Monday, September 30, 2013

Glass Wall Versus Drywall

Glass walls have some advantages over their drywall counterparts.


Drywall is one of the most commonly chosen building materials for walls in homes and buildings. Composed of pressed gypsum powder between two very thin paperboard sheets, drywall is heavy and cumbersome to work with. While glass is less common, it provides several advantages that drywall cannot, as well as some clear disadvantages. In the final analysis, glass walls are better for some locations while drywall is better for others.


Economy


Glass may provide a contemporary aesthetic, but the look will cost more money than a wall finished with drywall. While drywall is readily available in large quantities at local hardware stores, glass walls are highly specialized, requiring cut-to-fit glass suspended on an infrastructure of metal braces. The materials, as well as the process used in glass wall manufacture are far more expensive than the paper and compressed gypsum that make up drywall. This expense is passed on to the customer.


Installation


Because drywall is compressed powder, it does not have a cohesive molecular structure and can handle a nail or drywall screw pushing through from one end to the other. Because of this, drywall is capable of hanging from the frame of a wall by utilizing a few drywall screws.
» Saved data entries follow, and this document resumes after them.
/-- Memories after a cold reset: the vault is zero and every frame FREE, every bank is CACHE with
owner 0 (R81, R460). Unlisted bytes of pool, peer and host memory read zero: DESIGN CHOICE, log 2. -/
def Mem.reset : Mem :=
  { fabric := [], fpoison := [], peerTags := [], host := [], vault := [], vtags := [], frames := [], cscr := [],
    cpoison := [], cvalid := [], banks := [], switches := [], l1 := [], ccache := [],
    ccUse := [], copies := [], homec := [], filter := [], epoch := [], marks := [], drains := [],
    bounce := [], merges := [], smp := [], icache := [], hostBlocks := [], hostSnoops := [], hostWrites := [], ranges := [], partials := [],
    raceRecs := [], relCount := [], relWrites := [] }

/-- Register values after reset (R13, R47, R95, R100, R167, R176, R235, R238, R424, R447, R456,
R459); where the specification gives none the value is zero: DESIGN CHOICE, log 3. -/
def DevRegs.reset : DevRegs :=
  { devstat := 0, ctxbase := 0, rgnbase := 0, rplbase := 0, tvbase := 0, clrctl := 0x00C81000,
    lvctl := 0x30, portcfg := 0, frq := Ring.reset, hcr := Ring.reset, poolLo := [], poolHi := [],
    poolTag := [], purse := [], clmerge := [], errcnt := [], modpwr := 2400 }

/-- PURSEn at reset: ALLOW 0x01_0000, BAL 0x0002_0000 (R235). The map lists what differs. -/
def purseReset : Dword := 0x0001000000020000

/-- CLMERGE at reset: WIN 0x20 (R95). The map lists what differs. -/
def clmergeReset : Word := 0x20

/-- The machine right after reset (R460): no fibre, no work, RDY clear. -/
def State.reset : State :=
  { cur := 0, iword := 0, fibres := [], slots := [], quads := [], groups := [],
    sched := ⟨[], [], [], [], [], []⟩, co := ⟨[], [], [], [], [], 0, [], [], [], []⟩, eng := ⟨[], [], []⟩, mem := Mem.reset, clr := ⟨[], [], [], [], []⟩,
    xl := ⟨[], [], [], [], [], []⟩, reg := DevRegs.reset,
    io := { queues := [], pending := [], msix := [], msixOpen := [], msixWait := [], frqSeq := 0, frqWait := [], late := [],
            hcWait := [], devLog := [], dbgRegions := [], bps := [], wps := [], ifaces := [],
            spdm := [], streams := [] },
    clk := [], gated := [], tripped := false, fw := none, fresh := 0, draws := 0, turns := [] }

end Sys2Proof.Machine
end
Glass, on the other hand, has a cohesive molecular structure and breaks upon impact. This means glass needs a surrounding frame that holds it in place while keeping it relatively whole. Installing a framework that holds glass in place is more expensive than nailing drywall to a home's framing members.


Strength


Although glass may appear more fragile than the solid looking drywall, plexiglass and other formulated glass used in construction is far stronger and more capable of handling an impact than drywall. Drywall's non-cohesive structure means it breaks easily when subjected to localized pressure. Glass, conversely, often makes up the walls and even the floors of high quality elevators.


Lighting


Frosted glass walls grant the homeowner privacy, which clear glass does not. Still, even frosted glass lets light escape from inside the room. This is bothersome to neighboring rooms, especially when the person in the other room is trying to sleep or watch a movie. Drywall keeps all light in the room and affords the homeowner a higher degree of privacy.


Repair


While a wall glass is strong, everything can break and when it does, it requires repair. When glass breaks, it is not repairable, but requires complete replacement. This is an expensive replacement since the new glass panel needs cutting and, in some cases, shaping. Conversely, a hole in drywall is repairable by cutting a square around the hole and patching it with a fresh square of drywall along with some joint compound.